On Dec 29, 11:28 am, (e-mail address removed) wrote:
There are ways, yes. However, you'll find that all of them involve a
trade-off. C is especially bad at working with strings. In your case,
you're lucky enough that the maximum size needed for s is
deterministic. All you need to do is figure out how many digits are
allowed for INT_MAX, and add 2 (one for the sign and one for the
terminating null character).

The simpler solution would be [if you're to write a new function] have
IT allocate the memory and pass a pointer to the caller.

I'm not a fan of that approach because it drastically increases the
chances of a memory leak. Having the caller manage memory and the
callee use it (with a size parameter) is the more robust solution in
my opinion.

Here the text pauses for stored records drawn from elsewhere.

-- ==== Sys2Proof/Machine/Discovery.lean ====
section
/-! DEFINITION. Fabric discovery (R321 to R333, R459 to R461): beacons and their database, the map and its digest, adoption,
ranks and routes. -/

namespace Sys2Proof.Machine

open Sys2Proof

/-! Beacons (Table 11-5). -/

/-- `fabric.id`. -/
def State.fabricId (s : State) : Nat := s.modCfg 0x700 0

/-- A port in UP. -/
def State.portUp (s : State) (p : Nat) : Bool := decide ((s.port p).state = 6)

/-- The ports in UP, ascending. -/
def State.upPorts (s : State) : List Nat := (List.range 16).filter s.portUp

/-- R319: the own link list. -/
def State.ownLinks (s : State) : List LinkEntry :=
  s.upPorts.map (fun p => { neighbour := s.regN (portReg p 8), port := p, farPort := s.rfld (portReg p 0) 39 36 })

/-- The module is a member of a running primary job. -/
def State.jobRunning (s : State) : Bool := (s.job 0).member && (s.job 0).admitted

/-- R321: the own beacon as it stands. -/
def State.ownBeacon (s : State) : BeaconEntry :=
  { serial := s.fuses.serial, fabricId := s.fabricId, epoch := s.fabric.epoch, job := s.jobRunning, rv := s.fabric.rank.isSome,
    rank := s.ownRank, dv := s.fabric.digest.isSome, digest := s.fabric.digest.getD 0, links := s.ownLinks }

/-- A beacon's body. -/
def BeaconEntry.body (b : BeaconEntry) : List Word :=
  let bit := fun (x : Bool) (n : Nat) => if x then 2 ^ n else 0
  ([b.serial, b.fabricId * 2 ^ 32 + b.epoch % 2 ^ 32,
    bit b.job 19 + bit b.rv 18 + b.rank % 4096 * 2 ^ 6 + bit b.dv 5 + b.links.length % 32, b.digest % 2 ^ 64, b.digest / 2 ^ 64] ++
   b.links.flatMap (fun l => [l.neighbour, l.port % 16 + l.farPort % 16 * 16])).map (BitVec.ofNat 64)

/-- R339: the message of a beacon. -/
def BeaconEntry.message (b : BeaconEntry) : Message := mkMessage 1 0 0 0 0 0 0 0 0 b.body

/-- Reads a beacon's body. -/
def readBeacon (ws : List Word) : BeaconEntry :=
  let w := fun (i : Nat) => (atD ws i 0).toNat
  { serial := w 0, fabricId := bits (w 1) 63 32, epoch := bits (w 1) 31 0, job := decide (bits (w 2) 19 19 = 1),
    rv := decide (bits (w 2) 18 18 = 1), rank := bits (w 2) 17 6, dv := decide (bits (w 2) 5 5 = 1), digest := w 3 + w 4 * 2 ^ 64,
    links := (List.range (bits (w 2) 4 0)).map (fun i =>
      { neighbour := w (5 + 2 * i), port := bits (w (6 + 2 * i)) 3 0, farPort := bits (w (6 + 2 * i)) 7 4 }) }

/-- Queues a beacon on a port, to be sent in order. -/
def State.sendBeacon (s : State) (b : BeaconEntry) (p : Nat) : State :=
  (s.updPort p (fun t => { t with wait := t.wait ++ [b.message] })).flushPort p

/-- R454: the FABRIC item: the own EPOCH and the digest of the last adopted map. -/
def State.queueFabric (s : State) : State :=
  s.jqueue { kind := 4, body := [BitVec.ofNat 64 s.fabric.epoch, s.reg (fabReg 0x10), s.reg (fabReg 0x18)] }

/-- The entries of the modules of the adopted map. -/
def State.mapEntries (s : State) : List BeaconEntry := s.fabric.map.filterMap (fun x => SMap.find? s.fabric.db x.1)

/-- R329: ranks are frozen while any module of the map has JOB set. -/
def State.frozen (s : State) : Bool := s.mapEntries.any (·.job)

/-- FAB_STATUS shows whether ranks are frozen. -/
def State.refreshFrozen (s : State) : State := s.setFld fabStatus 18 18 (if s.frozen then 1 else 0)

/-- R325: two entries of one module differ in a field that ends the quiet of the database. -/
def BeaconEntry.noisy (a b : BeaconEntry) : Bool :=
  decide (a.links ≠ b.links) || decide (a.rank ≠ b.rank) || decide (a.rv ≠ b.rv) || decide (a.job ≠ b.job)

/-- The database's entry for the own serial is the beacon last sent; a changed one advances EPOCH and is sent on every port
in UP (R322). A change of its links, rank or JOB ends the quiet of the database (R325). -/
def State.announce (s : State) : State :=
  let b := s.ownBeacon
  let old := SMap.find? s.fabric.db b.serial
  if old.map (fun (e : BeaconEntry) => { e with epoch := 0 }) = some ({ b with epoch := 0 } : BeaconEntry) then s
  else
    let noisy := match old with | some e => e.noisy b | none => true
    let s := { s with fabric := { s.fabric with epoch := s.fabric.epoch + 1, quiet := s.fabric.quiet && !noisy } }
    let b := s.ownBeacon
    let s := ({ s with fabric := { s.fabric with db := SMap.put s.fabric.db b.serial b } }).refreshFrozen
    s.upPorts.foldl (fun s p => State.sendBeacon s b p) s.queueFabric

/-- R322, R325: a change of the own link list clears DV; the database is no longer quiet, and the change is announced. -/
def State.linksChanged (s : State) : State :=
  ({ s with fabric := { s.fabric with digest := none, quiet := false, waiting := false, stalled := false, refused := false } }).announce

/-! The map (R324, R325). -/

/-- The links of an entry that the far end's entry confirms. -/
def confirmedLinks (db : SMap BeaconEntry) (x : BeaconEntry) : List LinkEntry :=
  x.links.filter (fun l =>
    match SMap.find? db l.neighbour with
    | some y => y.links.any (fun m => decide (m.neighbour = x.serial) && decide (m.port = l.farPort) && decide (m.farPort = l.port))
    | none => false)

/-- Adds the modules that lie one link further, `n` times. -/
def reachable (db : SMap BeaconEntry) : Nat → List Nat → List Nat
  | 0, l => l
  | n + 1, l =>
    let next := l.flatMap (fun x => match SMap.find? db x with | some e => (confirmedLinks db e).map (·.neighbour) | none => [])
    reachable db n (distinctUp (l ++ next))

/-- R324: the map: the modules reached over confirmed links, ascending, with those links in ascending local port. -/
def State.computeMap (s : State) : List (Nat × List LinkEntry) :=
  let db := s.fabric.db
  (reachable db db.length [s.fuses.serial]).map (fun x =>
    (x, match SMap.find? db x with
        | some e => sortBy (fun a b => decide (a.port < b.port)) (confirmedLinks db e)
        | none => []))

/-- R325, R557: the digest of a map. -/
def mapDigest (m : List (Nat × List LinkEntry)) : Nat :=
  leNat ((sha512 (m.flatMap (fun x => leBytes 8 x.1 ++
    x.2.flatMap (fun l => leBytes 1 l.port ++ leBytes 8 l.neighbour ++ leBytes 1 l.farPort)))).take 16)

/-! Distances (R327, R331). -/

/-- The links of a module of a map. -/
def linksOf (m : List (Nat × List LinkEntry)) (x : Nat) : List LinkEntry :=
  match SMap.find? m x with | some l => l | none => []

/-- The smaller of two distances, `none` being out of reach. -/
def minDist (a b : Option Nat) : Option Nat :=
  match a, b with
  | some x, some y => some (min x y)
  | some x, none => some x
  | none, y => y

/-- One more hop. -/
def hop (a : Option Nat) : Option Nat := a.map (· + 1)

/-- Improves every module's distance over the links that `use` admits, `n` times. -/
def relax (m : List (Nat × List LinkEntry)) (use : Nat → Nat → Bool) (base : Nat → Option Nat) : Nat → SMap (Option Nat) → SMap (Option Nat)
  | 0, d => d
  | n + 1, d =>
    relax m use base n (m.map (fun x =>
      (x.1, x.2.foldl (fun a l => if use x.1 l.neighbour then minDist a (hop (SMap.getD d l.neighbour none)) else a)
        (minDist (base x.1) (SMap.getD d x.1 none)))))

/-- Distances from every module to `t` over the admitted links. -/
def distTo (m : List (Nat × List LinkEntry)) (t : Nat) (use : Nat → Nat → Bool) : SMap (Option Nat) :=
  relax m use (fun x => if x = t then some 0 else none) (m.length + 1) []

/-- Hop distances to a module. -/
def hopsTo (m : List (Nat × List LinkEntry)) (t : Nat) : SMap (Option Nat) := distTo m t (fun _ _ => true)

/-- R327: the diameter of a map. -/
def diameter (m : List (Nat × List LinkEntry)) : Nat :=
  m.foldl (fun a x => (hopsTo m x.1).foldl (fun a y => max a (y.2.getD 0)) a) 0

/-- R331: whether the hop from `x` to `y` goes up: nearer the lowest serial, ties to the lower serial. -/
def upHop (levels : SMap (Option Nat)) (x y : Nat) : Bool :=
  let lx := (SMap.getD levels x none).getD 0
  let ly := (SMap.getD levels y none).getD 0
  decide (ly < lx) || (decide (ly = lx) && decide (y < x))

/-- The levels of a map: distances from its lowest serial. -/
def mapLevels (m : List (Nat × List LinkEntry)) : SMap (Option Nat) := hopsTo m ((m.head?.map (·.1)).getD 0)

/-- Distances to `t` by down hops only. -/
def downTo (m : List (Nat × List LinkEntry)) (t : Nat) : SMap (Option Nat) :=
  let lv := mapLevels m
  distTo m t (fun x y => !upHop lv x y)

/-- Distances to `t` by up hops and then down hops. -/
def escapeTo (m : List (Nat × List LinkEntry)) (t : Nat) : SMap (Option Nat) :=
  let lv := mapLevels m
  let dn := downTo m t
  relax m (upHop lv) (fun x => SMap.getD dn x none) (m.length + 1) []

/-! Routes (R331, R344). -/

/-- The ports of links, by neighbour serial and then local port. -/
def byNeighbour (l : List LinkEntry) : List LinkEntry :=
  sortBy (fun a b => decide (a.neighbour < b.neighbour) || (decide (a.neighbour = b.neighbour) && decide (a.port < b.port))) l

/-- The first port, by neighbour and port, among links of least cost. -/
def cheapest (l : List (LinkEntry × Option Nat)) : Option Nat :=
  let best := l.foldl (fun a x => minDist a x.2) none
  if best.isNone then none
  else ((byNeighbour ((l.filter (fun x => x.2 = best)).map (·.1))).head?).map (·.port)

/-- R331: the routes from `me` to the module `t`. -/
def routeTo (m : List (Nat × List LinkEntry)) (me t : Nat) : Route :=
  let lv := mapLevels m
  let ls := linksOf m me
  let h := hopsTo m t
  let dn := downTo m t
  let up := escapeTo m t
  let near := ls.filter (fun l => hop (SMap.getD h l.neighbour none) = SMap.getD h me none && (SMap.getD h me none).isSome)
  { adaptive := ((byNeighbour near).map (·.port)).take 4
    escape := cheapest (ls.map (fun l => (l, hop (if upHop lv me l.neighbour then SMap.getD up l.neighbour none else SMap.getD dn l.neighbour none))))
    down := cheapest ((ls.filter (fun l => !upHop lv me l.neighbour)).map (fun l => (l, hop (SMap.getD dn l.neighbour none)))) }

/-- R331: the routes to every rank that another module of the map holds. -/
def State.computeRoutes (s : State) : State :=
  let me := s.fuses.serial
  let held := s.fabric.rankSerials.filter (fun e => decide (e.2 ≠ me) && (SMap.find? s.fabric.map e.2).isSome)
  { s with fabric := { s.fabric with routes := held.map (fun e => (e.1, routeTo s.fabric.map me e.2)) } }

/-! Ranks (R328 to R330). -/

/-- FAB_STATUS shows the own rank. -/
def State.refreshRank (s : State) : State :=
  (s.setFld fabStatus 31 20 (if s.fabric.rank.isSome then s.ownRank else 0)).setFld fabStatus 19 19 (if s.fabric.rank.isSome then 1 else 0)

/-- R328: ranks by ascending serial over a set of modules. -/
def State.reformRanks (s : State) (serials : List Nat) : State :=
  let l := (sortBy (fun a b => decide (a < b)) serials).take 4096
  let rs : SMap Nat := (List.range l.length).zip l
  let own := List.find? (fun (e : Nat × Nat) => decide (e.2 = s.fuses.serial)) rs
  ({ s with fabric := { s.fabric with rankSerials := rs, rank := own.map (fun (e : Nat × Nat) => e.1) } }).refreshRank

/-- R330: another module of the map with a lower serial holds the own rank. -/
def State.rankConflict (s : State) : Option Nat :=
  match s.fabric.rank with
  | none => none
  | some r => (s.mapEntries.find? (fun e => e.rv && decide (e.rank = r) && decide (e.serial < s.fuses.serial))).map (·.serial)

/-- R329: with ranks frozen, the module keeps its rank and learns the others from their beacons; of two holders of a rank the
lower serial keeps it. -/
def State.learnRanks (s : State) : State :=
  let others := (s.mapEntries.filter (fun e => e.rv && decide (e.serial ≠ s.fuses.serial))).reverse
  let kept := s.fabric.rankSerials.filter (fun e => (SMap.find? s.fabric.map e.2).isNone)
  let rs := others.foldl (fun (a : SMap Nat) e => SMap.put a e.rank e.serial) kept
  let rs := match s.fabric.rank with | some r => SMap.put rs r s.fuses.serial | none => rs
  { s with fabric := { s.fabric with rankSerials := rs } }

/-- R330: the module gives up a rank that a lower serial holds; its job has lost it. -/
def State.loseRank (s : State) (other : Nat) : State :=
  let r := s.ownRank
  let s := ({ s with fabric := { s.fabric with rank := none } }).refreshRank
  let s := (s.setBit fabStatus 2).raiseError { code := 0x0407, action := 7, d5 := r, d6 := other }
  let s := { s with jobs := s.jobs.map (fun (j : Nat × JobSlot) => (j.1, { j.2 with member := false })) }
  let s := if s.stage = 8 || s.stage = 7 || s.stage = 6 then (s.setStage 9).setBit startStatus 5 else s
  s.refreshGuidon.raiseInt 6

It's easier to keep track of memory and easier to verify
correctness all around.
That way if INT_MAX changes (e.g. compiling your app on a new
platform) the calling application doesn't need to be ported.

That makes no sense. If INT_MAX changes between implementations,
recompiling will adjust it accordingly. The only portability concern
is if you make unwarranted assumptions about the value represented by
INT_MAX. I fail to see how your suggested approach and rationale are
connected.
 
S

Seebs

Okay, so once I learn about malloc() and friends, I would
just call malloc() for the initial allocation, then
realloc() for an additional byte every time a digit is
added, until I'm through?

Typically, you'd keep track of how much space you've allocated, and realloc
using some strategy that involves fewer reallocations.
It sounds like that, for my stage of learning, then (I know
K&R through this part of Chapter 5), continuing with arbitrary
memory limits (arbitrary in the sense that they have nothing
to do with available memory) is unavoidable. Am I correct?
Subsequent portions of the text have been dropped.